_WORK TO BE COMPLETED_
Collect each line of the records containing the string "degraded".

--- DATA PROVIDED Enclosed Below ---

/-- R244, R314, R316, R320, R321, R333, R334, R336, R349. A die's task unit creates the next task of a launch while it holds fewer than 4,096; a dispatch
gives a free core the ready task that the pattern and the order of tasks choose, with the registers that a dispatch sets and no other general register
changed, and the granules of its frame that are not MOORED empty; where a task of the frontier group finds no core free, a victim is aborted for it first
(R337). The decision examines the slots of the pattern from the pointer on, takes the first whose band has a ready task with a free core, of those the one
lowest in timestamp, work identifier, priority and timeline, and leaves the pointer behind that slot; the core is the lowest free one of the task's mask; the
victim is the highest in timestamp, work identifier, timeline and core. A task of the frontier group becomes non-speculative, its balloon becomes memory, and
it commits by leaving the uncommitted set. That TASK_COMMIT of this core's own task has no effect is log entry 55, the task's field `shut` is log entry 28,
that a victim's abort and the dispatch are one move is log entry 35, that a dispatch starts with no handler entered and nothing kept is log entry 80, and
the ECC of a flush that meets a failed boundary is log entry 85: all the model's choices. -/
def Obligations.TasksAreCreatedDispatchedAndCommitted : Prop :=
  (∀ (s : State) (d : Nat),
    (4096 ≤ s.tasksOn d ∨ s.launchWithItem d = none → exec (.taskCreate d) s = .next s) ∧
    ∀ l i, s.tasksOn d < 4096 → s.launchWithItem d = some (l, i) → ∃ t u, exec (.taskCreate d) s = .next t ∧ u ∈ t.unit.tasks ∧
      ((∀ v ∈ s.unit.tasks, v.timeline = l.timeline → v.nonspec = true ∨ s.inFrontier v = false) →
        t = { s with unit := t.unit } ∧ t.unit.tasks = s.unit.tasks ++ [u]) ∧ t.unit.nextNum = s.unit.nextNum + 1 ∧ u.num = s.unit.nextNum ∧ u.state = .ready ∧ u.entry = l.entry ∧
      u.args = l.args ∧ u.ts = l.tsbase ∧ u.wid = l.wid i ∧ u.budget = l.budget ∧ u.prio = l.prio ∧ u.spec = l.spec ∧ u.timeline = l.timeline ∧
      u.launch = l.id ∧ u.ctx = l.ctx ∧ u.parent = 0 ∧ u.pmask = 0x3F ∧ u.die = d ∧ u.nonspec = false ∧
      ∀ m ∈ t.unit.launches, m.id = l.id → i ∈ m.made) ∧
  (∀ (s : State) (d : Nat),
    let free (u : Task) (c : Nat) : Prop := (∀ v ∈ s.unit.tasks, v.state ≠ .ready → ¬(v.die = u.die ∧ v.core = c)) ∧
      (u.die, c, u.launch) ∉ s.unit.halted ∧ s.barred u.die c = false ∧
      ((u.die, c) = (s.selfDie, s.selfCore) → s.core.phase = .idle ∨ s.core.phase = .halted)
    let inMask (u : Task) (c : Nat) : Prop := c < 64 ∧ ∃ r, s.recordOn u.die u = some r ∧ r.mask.getLsbD c = true
    let ready (u : Task) : Prop := u ∈ s.unit.tasks ∧ u.die = d ∧ u.state = .ready ∧ (u.spec = true ∨ s.inFrontier u = true) ∧
      (s.context u.ctx).ended = false
    let eligible (u : Task) : Prop := ready u ∧ ∃ c, inMask u c ∧ free u c
    let band (j : Nat) : Nat := (((s.die d).pattern[j % 256]'(Nat.mod_lt _ (by decide))).extractLsb' 0 3).toNat
    let blocked (u : Task) : Prop := ready u ∧ s.inFrontier u = true ∧ ∀ c, inMask u c → ¬free u c
    let prey (u v : Task) : Prop := v ∈ s.unit.tasks ∧ v.die = u.die ∧ inMask u v.core ∧ s.barred u.die v.core = false ∧ v.state ≠ .ready ∧
      s.taskNonspec v = false
    (∀ u, (s.freeCore u = none ↔ ∀ c, inMask u c → ¬free u c) ∧
      ∀ c, s.freeCore u = some c ↔ inMask u c ∧ free u c ∧ ∀ b, b < c → inMask u b → ¬free u b) ∧
    (s.decide_ d = none ↔ ∀ u k, eligible u → k < 256 → u.prio.toNat / 8 ≠ band k) ∧
    (∀ u p, s.decide_ d = some (u, p) → ∃ k, k < 256 ∧ eligible u ∧ u.prio.toNat / 8 = band ((s.die d).ptr + k) ∧
      p = ((s.die d).ptr + k + 1) % 256 ∧
      (∀ v j, eligible v → j < k → v.prio.toNat / 8 ≠ band ((s.die d).ptr + j)) ∧
      ∀ v, eligible v → v.prio.toNat / 8 = band ((s.die d).ptr + k) →
        ¬[v.ts.toNat, v.wid.toNat, v.prio.toNat, v.timeline.toNat] < [u.ts.toNat, u.wid.toNat, u.prio.toNat, u.timeline.toNat]) ∧
    (s.blocked d = none ↔ ∀ u v, blocked u → ¬prey u v) ∧
    (∀ u v, s.blocked d = some (u, v) → blocked u ∧ prey u v ∧
      ∀ w, prey u w → ¬[v.ts.toNat, v.wid.toNat, v.timeline.toNat, v.core] < [w.ts.toNat, w.wid.toNat, w.timeline.toNat, w.core]) ∧
    ∀ u v, s.blocked d = some (u, v) → exec (.dispatch d) s = .next ((s.abort v.num).dispatchTo u v.core).occupied) ∧
  (∀ (s : State) (d : Nat), s.blocked d = none →
    (s.decide_ d = none → exec (.dispatch d) s = .next s) ∧
    ∀ u p, s.decide_ d = some (u, p) → ∃ t, exec (.dispatch d) s = .next t ∧ u ∈ s.unit.tasks ∧ s.taskReady u = true ∧ (t.die d).ptr = p ∧
      (∀ c, s.freeCore u = some c →
        { u with
          state := .running, core := c, saveTk := s.core.tk, saveBphase := s.core.sys.bphase, nonspec := s.taskNonspec u,
          shut := decide (d = s.selfDie ∧ c = s.selfCore) && s.quay.absent } ∈ t.unit.tasks ∧
        (s.canonical → d = s.selfDie → c / 8 = s.selfCluster → ∀ g, t.gran.get g =
          if 0x40000 * (c % 8) + 0x40000 - 256 * u.frame.toNat ≤ g ∧ g < 0x40000 * (c % 8) + 0x40000 ∧ s.gran.get g = .full then .empty
          else s.gran.get g) ∧
        (¬(d = s.selfDie ∧ c / 8 = s.selfCluster) → t.gran = s.gran)) ∧
      (d = s.selfDie → s.freeCore u = some s.selfCore →
        t.core.pc = u.entry ∧ t.core.x = s.core.x.set 31 u.args ∧ t.core.phase = .running ∧ t.core.region = none ∧ t.core.sys.wid = u.wid ∧
        t.core.sys.ts = u.ts ∧ t.core.sys.task = u.num ∧ t.core.sys.budget = u.budget ∧
        t.core.sys.status = setBit s.core.sys.status 7 (!s.taskNonspec u) ∧ t.core.sys.ctx = (s.context u.ctx).tenant ++ u.ctx ∧
        t.core.v = s.core.v ∧ t.core.p = s.core.p ∧ t.core.a = s.core.a ∧ t.core.b = s.core.b ∧ t.core.c = s.core.c ∧ t.core.tk = s.core.tk ∧
        t.core.depth = 0 ∧ t.core.kept = [] ∧ t.core.pending = [] ∧ t.mem = s.mem ∧ t.spad = s.spad) ∧
      (∀ c, s.freeCore u = some c → (d, c) ≠ (s.selfDie, s.selfCore) → t.core = s.core)) ∧
  (∀ (s : State) (d : Nat) (h : d < 4) (pat : List Byte),
    let new : Die := { s.unit.dies[d]'h with pattern := Vector.ofFn fun i => (pat[i.val]?).getD 0 }
    (pat.length = 256 → (∀ b ∈ pat, b.toNat < 8) → (∀ k < 8, ∃ b ∈ pat, b.toNat = k) → exec (.dispatchPatternLoad d pat) s =
      .next { s with unit := { s.unit with dies := s.unit.dies.set d new h } }) ∧
    (pat.length ≠ 256 ∨ (∃ b ∈ pat, 8 ≤ b.toNat) ∨ (∃ k < 8, ∀ b ∈ pat, b.toNat ≠ k) → exec (.dispatchPatternLoad d pat) s = .next s)) ∧
  (∀ (s : State) (n : BitVec 64),
    (s.task n = none → exec (.taskBecomesNonspeculative n) s = .next s ∧ ∀ h, exec (.taskCommit ⟨n, h⟩) s = .next s) ∧
    ∀ u, s.task n = some u →
      (s.inFrontier u = false → exec (.taskBecomesNonspeculative n) s = .next s) ∧
      (u.nonspec = false → s.inFrontier u = true → ∃ t, exec (.taskBecomesNonspeculative n) s = .next t ∧
        (∀ v ∈ t.unit.versions, v.task ≠ n) ∧ (∀ r ∈ t.unit.reads, r.task ≠ n) ∧
        (∀ v, s.pkg.refusing = [] → s.pkg.degraded = false → s.unit.reads = [] → s.unit.versions = [v] → v.task = n → s.canonical → ∀ a,
          t.mem.get a = if a / 64 = v.line ∧ v.mask.getLsbD (a % 64) = true then v.data.extractLsb' (8 * (a % 64)) 8 else s.mem.get a) ∧
        (s.unit.reads = [] → (∀ r ∈ s.runTask, r.num ≠ n) → t.core.sys = s.core.sys ∧ t.core.x = s.core.x ∧ t.core.pc = s.core.pc) ∧
        (s.pkg.degraded = false → s.unit.reads = [] → s.core.saved = none ∨ s.core.phase ≠ .parked → (∃ r ∈ s.runTask, r.num = n) →
          t.specNow = false ∧ t.core.x = s.core.x ∧ t.core.pc = s.core.pc) ∧
        (∀ v a, s.pkg.refusing = [] → s.unit.reads = [] → s.unit.versions = [v] → v.task = n → (∃ r ∈ s.runTask, r.num = n) →
          s.core.phase = .running → s.core.sys.sact = false →
          let cut (b : Nat) : Prop := b / 64 = v.line ∧ v.mask.getLsbD (b % 64) = true ∧ s.cutFrom u.die (.glob (b / 16)) = true
          cut a → (∀ b, b < a → ¬cut b) →
            t.core.pc = s.core.sys.tvec ∧ t.core.sys.causelo.extractLsb' 0 8 = 0x10 ∧ t.core.sys.causehi = BitVec.ofNat 64 a ∧
            t.core.sys.epc = s.core.pc ∧ t.core.sys.sup = true ∧ t.core.sys.sact = true ∧ t.specNow = false ∧
            (s.canonical → ∀ b, cut b → t.mem.get b = s.mem.get b))) ∧
      ((∃ r ∈ s.runTask, r.num = n) → ∀ h, exec (.taskCommit ⟨n, h⟩) s = .next s) ∧
      (s.taskNonspec u = true → u.state ≠ .ready → (∀ r ∈ s.runTask, r.num ≠ n) →
        (∀ h, ∃ t, exec (.taskCommit ⟨n, h⟩) s = .next t ∧ ∀ v ∈ t.unit.tasks, v.num ≠ n) ∧
        (∃ t, exec (.taskCommit ⟨n, true⟩) s = .next t ∧ t.unit.halted = s.unit.halted ++ [(u.die, u.core, u.launch)]) ∧
        ∃ t, exec (.taskCommit ⟨n, false⟩) s = .next t ∧ t.unit.halted = s.unit.halted))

--- End of Enclosed DATA PROVIDED ---

_TASK RESULT_
        (∀ v, s.pkg.refusing = [] → s.pkg.degraded = false → s.unit.reads = [] → s.unit.versions = [v] → v.task = n → s.canonical → ∀ a,
        (s.pkg.degraded = false → s.unit.reads = [] → s.core.saved = none ∨ s.core.phase ≠ .parked → (∃ r ∈ s.runTask, r.num = n) →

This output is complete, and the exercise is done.